La diplomate va encore plus loin et remet en cause, directement, la stratégie empruntée par l’Autorité palestinienne.
« Nous avons décidé, il y a 19 ans, d’arrêter la lutte armée pour négocier la solution de deux États. Mais, soyons honnêtes, nous avons échoué. La solution préconisée par le président Mahmoud Abbas, par le Premier ministre, par Yasser Arafat avant son décè : ça fait vingt ans que nous négocions soi-disant une solution de l’occupation militaire de nos territoires depuis 45 ans. Et qu’est-ce que nous avons fait ? Nous n’avons même pas réussi à faire retirer l’armée israélienne ni de Gaza ni de Cisjordanie ni de Jérusalem-Est », ajoute-t-elle.
Leïla Shahid annonce l’échec de son mouvement
Sur la scène internationale, si le Hamas islamiste sort « victorieux » par les armes, l’Autorité palestinienne, pour avoir voulu jouer le jeu de la communauté internationale, devient le grand absent de la scène du Proche-Orient.
Pour Yves Gonzalez, chercheur spécialiste du monde arabe, la déclaration de Leïla Shadid a été très « étonnante ».
« La déclaration de Leïla Shadid, dans ce contexte, est étonnante. Lorsqu’une diplomate comme elle prononce ces mots, il faut vraiment s’interroger », explique Yves Gonzalez.
Pour lui, si les propos de Leïla Shadid n’ont pas été prononcés sur le coup de l’émotion, il faut lire, à travers cette déclaration, une lassitude de l’Autorité palestinienne et, éventuellement, les traits d’une nouvelle politique engagée en Cisjordanie.
Vers un changement de stratégie à Ramallah ?
Selon Yves Gonzalez, Leïla Shahid a pu « préparer le terrain pour annoncer que l’Autorité palestinienne est en train de changer de politique. Peut-être brandit-elle la menace de ce changement de politique au sein de l’Organisation, quelques jours avant que la Palestine ne se présente devant les Nations unies pour demander sa reconnaissance en tant qu’État. »

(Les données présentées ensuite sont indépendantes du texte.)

-- ==== Sys2Proof/Tests/Slice0.lean ====
section
/-! SUPPORT. Tests: the checks of WellFormed each refuse an ill-formed command, a few values are worked out from the spec by hand, and small states
meet the hypotheses of the statements, clause by clause. A clause whose hypothesis asks what an opaque function of Config answers (a signature, a digest, an
unwrapped key) has no closed witness and is not here. -/
namespace Sys2Proof.Machine
set_option maxRecDepth 10000
set_option Elab.async false
set_option linter.all false

/-! ### Small states -/

/-- Sixteen enabled, empty rings. -/
def tRings : List Ring := (List.range 16).map fun i => { en := true, base := 4096 * i, sizeLog2 := 12 }
/-- A unit of one in SERVICE: clocks locked, rings enabled, engines running, a system key, both ports up. -/
def tServe : State :=
  (((((((((({ State.reset with
      t := 1000 * 268435456, dev := 1000 * 268435456, rings := tRings, sysKey := some 7, seq := { holder := true, nextJsn := 9, durable := 4, lastCkpt := some (1, 1) },
      cfg := { role := .field, sysaddr := 5, radio := List.replicate 16 { pollDiv := 1, maxF := 4, listenMs := 10, listenFt := 500 } }, sec := { State.reset.sec with otp := { State.reset.sec.otp with lc := .field } },
      net := { ports := [{ up := true }, { up := true }] }, med := { run := true, caps := [8, 8, 8, 8, 8] }, rad := { budget := 10 ^ 30 },
      erg := { State.reset.erg with dispatched := 8, dunes := List.replicate 8 { pwr := .awake } },
      sef := { on := true, driver := true, pos := some 0, links := [{ up := true }, { up := true }] },
      pow := { State.reset.pow with phase := .service, rails := true, locks := [true, true, true, true] } } : State).setBit rJsqCtl 0 true).setBit rErgCtl 0 true).setBit rTimCtl 1 true).setReg rNetCtl 7).setBit rRadCtl 0 true).setReg rPlcCtl 0x1D).setBit rCphTrng 0 true).setBit rOasPwr 0 false).setFld rRadDuty 19 0 100000).setFld rRadDnwait 21 10 3600
/-- The unit with an active endpoint in slot 0. -/
def tJoined : State := (tServe.setSlot 0 { state := .active, cls := 1, wakeS := 60 }).setPoll 0 { tSync := some 8000000 }
/-- What a power-line receiver hears of given slots: most energy in the slot sent. -/
def tHeard (l : List (Fin 4)) : List PulseEnergy := l.map fun k => { e0 := if k = 0 then 9 else 1, e1 := if k = 1 then 9 else 1, e2 := if k = 2 then 9 else 1, e3 := if k = 3 then 9 else 1 }
/-- The unit in the head role. -/
def tHead : State := { tServe with cfg := { tServe.cfg with role := .head } }
/-- A unit in recovery mode. -/
def tRec : State := { State.reset with pow := { State.reset.pow with phase := .recovery, rails := true } }
/-- The unit in the alarm hold. -/
def tHold : State := { tServe with pow := { tServe.pow with phase := .alarmHold } }
/-- A journal entry of a radio frame. -/
def tEntry : Entry := { kind := .radFrame, jsn := 8, stamp := 5, payload := [1, 2, 3] }
/-- A frame of the chain, of a type and a body. -/
def tSef (t : Nat) (b : Bytes) : Bytes := le 1 t ++ le 1 0 ++ le 2 b.length ++ le 1 1 ++ le 11 0 ++ b ++ le 4 0
/-- A datagram of a type and a body. -/
def tDg (t : Nat) (b : Bytes) : Bytes := le 4 dgramMagic ++ le 1 t ++ le 1 1 ++ le 1 0 ++ le 1 1 ++ le 24 0 ++ le 2 b.length ++ le 6 0 ++ b ++ le 16 0
/-- A media set of one LUN. -/
def tGeom : NandGeom := { luns := 1, ces := [1, 0, 0, 0], page := 16384, ppb := 64, bpl := 40, spare := 1024, tBers := 1, tProg := 1, tProgSlc := 1, identical := false, bad := [], modes := [] }
/-- A journaled unit of the media. -/
def tUnit : MUnit := { region := 2, lua := 3, wtemp := 0, wseq := 0, wtime := 0, slc := false, sb := 0 }
/-- A superblock. -/
def tSb (id region : Nat) (st : SbState) : Sb := { id := id, blocks := [id], region := region, slc := false, st := st }
/-- The unit with media on its board. -/
def tMed : State := { tServe with med := { tServe.med with refreshT := 50, fgFree := 100, bgFree := 1000, patrolD := 1, nand := { board := some tGeom, geom := some tGeom, units := [tUnit, { tUnit with lua := 4, sb := 2 }], sbs := [tSb 0 2 .open_, tSb 1 1 .open_, tSb 2 2 .closed, tSb 3 2 .erasing] } } }
/-- A present peer. -/
def tPeer (pos state : Nat) (token : Bool) : Peer :=
  { pos := pos, unitId := [], state := state, rank := pos, token := token, sysaddr := 5, cfg8 := fit 8 [], nextJsn := 9, high := 8, vsn := 0, session := 0, heardAt := 0, link := 0, present := true }
/-- A triad with this unit as holder. -/
def tTri : State := let s := (tServe.setBit rSefCtl 1 true).setReg rSefMember 0x020100
  { s with sef := { s.sef with state := 4, peers := [tPeer 1 3 false, tPeer 2 3 false] } }
/-- A triad with this unit as a standby. -/
def tStandby : State := { tTri with sef := { tTri.sef with state := 3, driver := false, peers := [tPeer 1 4 true, tPeer 2 3 false] }, seq := { tTri.seq with holder := false } }
/-- A link frame. -/
def tFrm (ty dst : Nat) : Bytes := let f := le 1 ty ++ le 1 0 ++ le 2 4 ++ le 1 1 ++ le 1 dst ++ le 2 0 ++ le 8 0 ++ le 4 7; f ++ le 4 (crc32 f)
/-- The unit at a rung of its ladder. -/
def tRung (p : RunPhase) (k : Nat) : State := let s := tServe.setFld rSysLadder 20 16 k; { s with pow := { s.pow with phase := p } }
/-- A unit in its ROM, life cycle OPEN. -/
def tRom : State := { State.reset with pow := { State.reset.pow with phase := .rom, rails := true }, sec := { State.reset.sec with otp := { State.reset.sec.otp with lc := .open_ } } }
/-- The unit in life cycle OPEN. -/
def tOpen : State := { tServe with sec := { tServe.sec with otp := { tServe.sec.otp with lc := .open_ } } }
/-- The next state that an outcome answers. -/
def tNext (o : Host.Outcome State Fault Refusal) : State := match o with | .next s => s | _ => State.reset
/-- Whether an outcome is a next state. -/
def tIsNext (o : Host.Outcome State Fault Refusal) : Bool := match o with | .next _ => true | _ => false
theorem tNext_eq (o : Host.Outcome State Fault Refusal) (h : tIsNext o = true) : o = .next (tNext o) := by
  cases o with
  | next s => rfl
  | fault f => cases h
  | refused r => cases h
/-- The unit after a supply warning of `k` steps. -/
def tWarned (g : Nat) (n : Bool) (k : Fin 7) : State := tNext (exec (.supplyWarning 1 true k) ({ tServe.setFld rSysGasp 2 0 g with locked := n }))
/-- What a unit holds of the warning. -/
def tWarn (s : State) : Khamsin := s.pow.kham.getD { from_ := 0, pfail := false }
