-- ==== Sys2Proof/Machine/Ops.lean ====
section
/-! DEFINITION. The shared operations: writing a state element, delivering a response, the checksum of 40_checksum.md R80
and R81, the illegal-command event of 60_exceptions.md R141 with the clearing of its record beside it, reset, and taking
the host's next event. -/

namespace Sys2Proof.Machine

/-- `CRC <- v`. -/
def State.setCrc (s : State) (v : Byte) : State := { s with crc := v }

/-- `FED <- v`. -/
def State.setFed (s : State) (v : Bool) : State := { s with fed := v }

/-- `CKFAIL <- v`. -/
def State.setCkfail (s : State) (v : Bool) : State := { s with ckfail := v }

/-- `ILL <- v`. -/
def State.setIll (s : State) (v : Bool) : State := { s with ill := v }

/-- The host's events still to come. -/
def State.setInputs (s : State) (es : List HostEvent) : State := { s with inputs := es }

/-- `rsp <- w`: the response word is delivered after every earlier one (10_state.md R29). -/
def State.respond (s : State) (w : Word) : State := { s with responses := s.responses ++ [w] }

/-- One iteration of R80: shift left, a 0 entering bit 0, and XOR with the polynomial if the bit shifted out of bit 7
was set. -/
def crcShift (r : Byte) : Byte :=
  if r.getLsbD 7 then (r <<< 1) ^^^ Config.ck8Poly else r <<< 1

/-- `n` iterations of R80. -/
def crcShifts : Nat → Byte → Byte
  | 0, r => r
  | n + 1, r => crcShifts n (crcShift r)

/-- `crc8_step(c, b)` (R80). -/
def crc8Step (c b : Byte) : Byte := crcShifts Config.ck8Width (c ^^^ b)

/-- The running register after the bytes `bs`, first byte first, from the value `c` (20_memory.md R43). -/
def crcFrom (c : Byte) (bs : List Byte) : Byte := bs.foldl crc8Step c

/-- `crc8(bytes)` (R81). On the empty list its value is the initial value 0xFF, which is no checksum
(93_implementation_defined.md U1, assumption log 11). -/
def crc8 (bs : List Byte) : Byte := crcFrom Config.ck8Init bs

/-- The response word of an illegal command (30_encoding.md R66). -/
def illegalResponse : Word := 0xFFFFFFFF

/-- The IllegalCommand event (60_exceptions.md R141): ILL is recorded, the response is all ones, nothing else is
written, the word is not saved and control goes nowhere (R146). -/
def State.raiseIllegalCommand (s : State) : State := (s.setIll true).respond illegalResponse

/-- The sticky record of both error events is cleared: the only "return" the unit has (R146, 42_status.md R121). -/
def State.clearErrors (s : State) : State := (s.setCkfail false).setIll false

/-- The reset event (70_reset_and_hazards.md R160): every element of the tuple at its reset value. It delivers no
response (R161), and the responses the host already has stay as they are (assumption log 3). -/
def State.applyReset (s : State) : State :=
  { State.reset with inputs := s.inputs, responses := s.responses }

/-- The host's next event, and the state in which it has been taken off the ports. -/
def State.nextEvent (s : State) : Option (HostEvent × State) :=
  match s.inputs with
  | [] => none
  | e :: rest => some (e, s.setInputs rest)

end Sys2Proof.Machine
end

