theorem handle_encode (i : Instr) (s : State) : handle (.command (encode i)) s = exec i s :=
  execWord_legal (decode_encode i) s

theorem handle_resets (he : e.resets = true) (s : State) : handle e s = .next s.applyReset := by
  cases e with
  | command cmd => cases he
  | _ => rfl

theorem ne_command_of_resets (he : e.resets = true) (cmd : Word) : e ≠ .command cmd := by
  rintro rfl
  cases he

/-- `handle_cases` with the legal command words named by their instructions. -/
theorem handle_cases_encode (h : handle e s = .next t) :
    (∃ i, e = .command (encode i) ∧ exec i s = .next t) ∨
    (∃ cmd, e = .command cmd ∧ decode cmd = none ∧ t = s.raiseIllegalCommand) ∨
    (e.resets = true ∧ t = s.applyReset) := by
  obtain ⟨cmd, i, rfl, hd, hi⟩ | hrest := handle_cases h
  · exact .inl ⟨i, by rw [encode_of_decode hd], hi⟩
  · exact .inr hrest

theorem handle_crc_frame (h : handle e s = .next t) (he : e.resets = false) (hinit : e ≠ .command (encode .ckInit))
    (hfeed : ∀ b, e ≠ .command (encode (.ckFeed b))) (hfeed2 : ∀ w, e ≠ .command (encode (.ckFeed2 w))) :
    t.crc = s.crc := by
  obtain ⟨i, rfl, hi⟩ | ⟨cmd, -, -, rfl⟩ | ⟨hres, -⟩ := handle_cases_encode h
  · simp only [ne_eq, HostEvent.command.injEq, encode_inj] at hinit hfeed hfeed2
    exact exec_crc_frame hi hinit hfeed hfeed2
  · rfl
  · simp [he] at hres

/-- The events that do not read CRC do the same whatever it holds. -/
theorem handle_setCrc (h : handle e s = .next t) (he : e.resets = false) (hinit : e ≠ .command (encode .ckInit))
    (hfeed : ∀ b, e ≠ .command (encode (.ckFeed b))) (hfeed2 : ∀ w, e ≠ .command (encode (.ckFeed2 w)))
    (hread : e ≠ .command (encode .ckRead)) (c : Byte) : handle e (s.setCrc c) = .next (t.setCrc c) := by
  obtain ⟨i, rfl, hi⟩ | ⟨cmd, rfl, hd, rfl⟩ | ⟨hres, -⟩ := handle_cases_encode h
  · simp only [ne_eq, HostEvent.command.injEq, encode_inj] at hinit hfeed hfeed2 hread
    rw [handle_encode]
    exact exec_setCrc hi hinit hfeed hfeed2 hread c
  · exact execWord_illegal hd _
  · simp [he] at hres

theorem handle_fed (h : handle e s = .next t) :
    t.fed = true ↔ (∃ b, e = .command (encode (.ckFeed b))) ∨ (∃ w, e = .command (encode (.ckFeed2 w))) ∨
      s.fed = true ∧ e.resets = false ∧ e ≠ .command (encode .ckInit) := by
  obtain ⟨i, rfl, hi⟩ | ⟨cmd, rfl, hd, rfl⟩ | ⟨hres, rfl⟩ := handle_cases_encode h
  · simp [exec_fed hi, encode_inj, HostEvent.resets]
  · simp [ne_encode_of_illegal hd, HostEvent.resets]
  · simp [ne_command_of_resets hres, hres]

theorem handle_ckfail (h : handle e s = .next t) :
    t.ckfail = true ↔ (∃ g, e = .command (encode (.fmtCheck g)) ∧ groupMatches g = false) ∨
      s.ckfail = true ∧ e.resets = false ∧ e ≠ .command (encode .ckClr) := by
  obtain ⟨i, rfl, hi⟩ | ⟨cmd, rfl, hd, rfl⟩ | ⟨hres, rfl⟩ := handle_cases_encode h
  · simp [exec_ckfail hi, encode_inj, HostEvent.resets]
  · simp [ne_encode_of_illegal hd, HostEvent.resets]
  · simp [ne_command_of_resets hres, hres]

theorem handle_ill (h : handle e s = .next t) :
    t.ill = true ↔ (∃ cmd, e = .command cmd ∧ decode cmd = none) ∨
      s.ill = true ∧ e.resets = false ∧ e ≠ .command (encode .ckClr) := by
  obtain ⟨i, rfl, hi⟩ | ⟨cmd, rfl, hd, rfl⟩ | ⟨hres, rfl⟩ := handle_cases_encode h
  · simp [exec_ill hi, encode_inj, HostEvent.resets]
  · simp [hd]
  · simp [ne_command_of_resets hres, hres]

theorem handle_keeps_consistent (h : handle e s = .next t) (hs : s.Consistent) : t.Consistent := by
  obtain ⟨i, -, hi⟩ | ⟨cmd, -, -, rfl⟩ | ⟨-, rfl⟩ := handle_cases_encode h
  · exact exec_keeps_consistent hi hs
  · exact hs
  · exact fun _ => rfl

end

/-- Settles O20: a step is an event handled or, with nothing on the ports, no change. -/
theorem everyStepKeepsConsistency : Obligations.EveryStepKeepsConsistency := by
  intro s t hs h
  cases hin : s.inputs with
  | nil =>
    rw [step_nil hin] at h
    cases h
    exact hs
  | cons e rest => exact handle_keeps_consistent ((step_cons hin).symm.trans h) hs

/-- Settles O21. -/
theorem resetStateIsConsistent : Obligations.ResetStateIsConsistent := fun _ => rfl

/-- Settles O15: the writers and readers by their own meanings, every other event by `handle_crc_frame` and
`handle_setCrc`. -/
theorem crcIsWrittenOnlyByItsCommands : Obligations.CrcIsWrittenOnlyByItsCommands := by
  simp only [Obligations.CrcIsWrittenOnlyByItsCommands, ← encode_ckInit, ← encode_ckFeed, ← encode_ckFeed2,
    ← encode_ckRead]
  refine ⟨rfl, fun s t e rest hin h => ?_⟩
  have hstep : ∀ c : Byte, step { s with crc := c } = handle e ((s.setInputs rest).setCrc c) := fun c => step_cons hin
  rw [step_cons hin] at h
  refine ⟨?_, ?_, ?_, ?_, ?_⟩
  · rintro (he | rfl)
    · simp only [handle_resets he] at h hstep
      cases h
      exact ⟨rfl, hstep⟩
    · simp only [handle_encode] at h hstep
      cases h
      exact ⟨rfl, hstep⟩
  · rintro b rfl
    rw [handle_encode] at h
    cases h
    rfl
  · rintro w rfl
    rw [handle_encode] at h
    cases h
    rfl
  · rintro rfl
    rw [handle_encode] at h
    cases h
    rfl
  · intro he hinit hfeed hfeed2
    refine ⟨(handle_crc_frame h he hinit hfeed hfeed2 :), fun hread c => ?_⟩
    rw [hstep]
    exact handle_setCrc h he hinit hfeed hfeed2 hread c

/-- Settles O16, by `handle_fed`, and R22's invariant by `handle_keeps_consistent`. -/
theorem fedTellsWhetherBytesWentIn : Obligations.FedTellsWhetherBytesWentIn := by
  simp only [Obligations.FedTellsWhetherBytesWentIn, ← encode_ckInit, ← encode_ckFeed, ← encode_ckFeed2]
  refine ⟨rfl, fun s => getLsbD_status s 0, fun s t e rest hin h => ?_⟩
  rw [step_cons hin] at h
  exact ⟨(handle_fed h :), (handle_keeps_consistent h :)⟩

/-- Settles O17, by `handle_ckfail`. -/
theorem ckfailIsStickyUntilClrOrReset : Obligations.CkfailIsStickyUntilClrOrReset := by
  simp only [Obligations.CkfailIsStickyUntilClrOrReset, ← encode_fmtCheck, ← encode_ckClr]
  refine ⟨rfl, fun s => getLsbD_status s 1, fun s t e rest hin h => ?_⟩
  rw [step_cons hin] at h
  have hset := handle_ckfail h
  simp only [groupMatches_false_iff] at hset
  exact hset

/-- Settles O18, by `handle_ill`. -/
theorem illIsStickyUntilClrOrReset : Obligations.IllIsStickyUntilClrOrReset := by
  simp only [Obligations.IllIsStickyUntilClrOrReset, ← encode_ckClr]
  refine ⟨rfl, fun s => getLsbD_status s 2, fun s t e rest hin h => ?_⟩
  rw [step_cons hin] at h
  exact (handle_ill h :)

/-- Settles O23: the response and the verdict are functions of the operand. -/
theorem fmtDependsOnlyOnItsOperand : Obligations.FmtDependsOnlyOnItsOperand :=
  ⟨fun w => ⟨packResponse (groupOfWord w), exec_fmtPack w⟩,
    fun g => ⟨checkResponse g, !groupMatches g, exec_fmtCheck_eq g⟩⟩

/-- The table of 95_test_vectors.md section 2.1 lists the eight shifts of every byte in turn. -/
theorem stepTable_eq_map_crcShifts : stepTable = (List.range 256).map fun n => crcShifts 8 (BitVec.ofNat 8 n) := by
  decide +kernel

/-- Settles O27: the step shifts the XOR of its operands, and so does the table's entry. -/
theorem tableAndShiftFormsAgree : Obligations.TableAndShiftFormsAgree := by
  intro c b
  rw [stepTable_eq_map_crcShifts, List.getElem?_map, List.getElem?_range (c ^^^ b).isLt, Option.map_some,
    BitVec.ofNat_toNat, BitVec.setWidth_eq, crc8Step_eq_crcShifts]

end Sys2Proof.Machine
end

section
/-! Groups and payloads in wire order (20_memory.md R42 to R47): splitting a payload undoes concatenating groups. -/

namespace Sys2Proof.Machine

/-! ### The group of a word -/

@[simp] theorem groupBytes_groupOf (b0 b1 k : Byte) : groupBytes (groupOf b0 b1 k) = [b0, b1, k] := by
  simp [groupBytes]

theorem groupBytes_groupOfWord (w : Half) : groupBytes (groupOfWord w) = [hiByte w, loByte w, checksumOfWord w] :=
  groupBytes_groupOf ..

/-- FMT.PACK's group passes FMT.CHECK: its third byte is the checksum by definition. -/
@[simp] theorem groupMatches_groupOfWord (w : Half) : groupMatches (groupOfWord w) = true := by
  simp [groupMatches_iff, groupOfWord, checksumOfWord]

@[simp] theorem wordOfGroup_groupOfWord (w : Half) : wordOfGroup (groupOfWord w) = w := by
  simp [groupOfWord]

/-! ### The groups of a payload -/

/-- The groups concatenated are split again: each takes the first three bytes left. -/
@[simp] theorem groupsOfPayload_flatMap_groupBytes (gs : List Group) :
    groupsOfPayload (gs.flatMap groupBytes) = some gs := by
  induction gs with
  | nil => rfl
  | cons g gs ih =>
    calc groupsOfPayload ((g :: gs).flatMap groupBytes)
        = (groupsOfPayload (gs.flatMap groupBytes)).map
            (groupOf (groupByte0 g) (groupByte1 g) (groupCheckByte g) :: ·) := rfl
      _ = some (g :: gs) := by rw [ih, groupOf_bytes, Option.map_some]

theorem flatMap_groupBytes_of_groupsOfPayload {bs : List Byte} {gs : List Group}
    (h : groupsOfPayload bs = some gs) : gs.flatMap groupBytes = bs := by
  induction bs using groupsOfPayload.induct generalizing gs with
  | case1 =>
    cases h
    rfl
  | case2 b0 b1 k rest ih =>
    obtain ⟨gs', hrest, rfl⟩ := Option.map_eq_some_iff.1 h
    rw [List.flatMap_cons, groupBytes_groupOf, ih hrest]
    rfl
  | case3 bs hnil hcons => simp [groupsOfPayload] at h

/-- The host refuses a payload exactly when its length is no multiple of 3 (R47). -/
theorem isSome_groupsOfPayload_iff (bs : List Byte) :
    (groupsOfPayload bs).isSome = true ↔ bs.length % 3 = 0 := by
  induction bs using groupsOfPayload.induct with
  | case1 => simp [groupsOfPayload]
  | case2 b0 b1 k rest ih =>
    rw [groupsOfPayload, Option.isSome_map, ih, List.length_cons, List.length_cons, List.length_cons]
    omega
  | case3 bs hnil hcons =>
    match bs, hnil, hcons with
    | [_], _, _ => simp [groupsOfPayload]
    | [_, _], _, _ => simp [groupsOfPayload]
    | b0 :: b1 :: k :: rest, _, hcons => exact (hcons b0 b1 k rest rfl).elim

/-! ### The payload of words -/

/-- A payload is the concatenation of its words' groups (R44). -/
theorem payloadOfWords_eq_flatMap (ws : List Half) : payloadOfWords ws = (ws.map groupOfWord).flatMap groupBytes := by
  induction ws with
  | nil => rfl
  | cons w ws ih => rw [payloadOfWords, ih, List.map_cons, List.flatMap_cons]

theorem length_payloadOfWords (ws : List Half) : (payloadOfWords ws).length = Config.groupLength * ws.length := by
  induction ws with
  | nil => rfl
  | cons w ws ih =>
    rw [payloadOfWords, List.length_append, ih, groupBytes_groupOfWord, List.length_cons (as := ws), Nat.mul_succ,
      Nat.add_comm]
    rfl

theorem groupsOfPayload_payloadOfWords (ws : List Half) :
    groupsOfPayload (payloadOfWords ws) = some (ws.map groupOfWord) := by
  rw [payloadOfWords_eq_flatMap, groupsOfPayload_flatMap_groupBytes]

/-- Settles O43: a payload is its groups concatenated, and splitting undoes that in both directions. -/
theorem payloadsSplitIntoTheirGroups : Obligations.PayloadsSplitIntoTheirGroups :=
  ⟨fun ws => ⟨length_payloadOfWords ws, groupsOfPayload_payloadOfWords ws⟩,
    fun w => ⟨groupMatches_groupOfWord w, wordOfGroup_groupOfWord w, groupBytes_groupOfWord w⟩,
    isSome_groupsOfPayload_iff, fun _ _ => flatMap_groupBytes_of_groupsOfPayload⟩

end Sys2Proof.Machine
end

section
/-! The decoder as a function on command words (30_encoding.md R60 to R64): which words each command has, which words the
opcode table covers, and which words, and how many, are illegal. -/

namespace Sys2Proof

/-! ### The words of each command -/

/-- Settles O2, by `decode_encode` and `encode_of_decode`. -/
theorem decodeAndEncodeAgree : Obligations.DecodeAndEncodeAgree :=
  ⟨decode_encode, fun _ _ => encode_of_decode⟩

« Une autre explication pourrait être que, pour Leïla Shahid, le vent a déjà tourné. L’Autorité palestinienne a compris que le Hamas était sorti gagnant de cette opération et cette déclaration pourrait être à interpréter comme l’annonce d’une nouvelle position commune israélienne », ajoute encore Yves Gonzalez.
« Le choix de la résistance pacifique n’a mené à rien »
Pour Sébastien Boussois, chercheur en science politique à l’Université libre de Bruxelles, c’est la première fois qu’une responsable attitrée de l’Autorité palestinienne, de cette importance, prend une position si incisive sur l’évolution de la politique palestinienne et avoue par là même son impuissance face à la situation actuelle même si c’est un long processus.
« Le jeu du droit international ne fonctionne pas avec les Palestiniens »
Alors que des scientifiques français, russes et suisses sont actuellement en Cisjordanie afin d’exhumer et analyser la dépouille de Yasser Arafat, chef historique d’une organisation qui l’est tout autant, l’avenir des négociations de paix au Proche-Orient semble aujourd’hui bien compromis.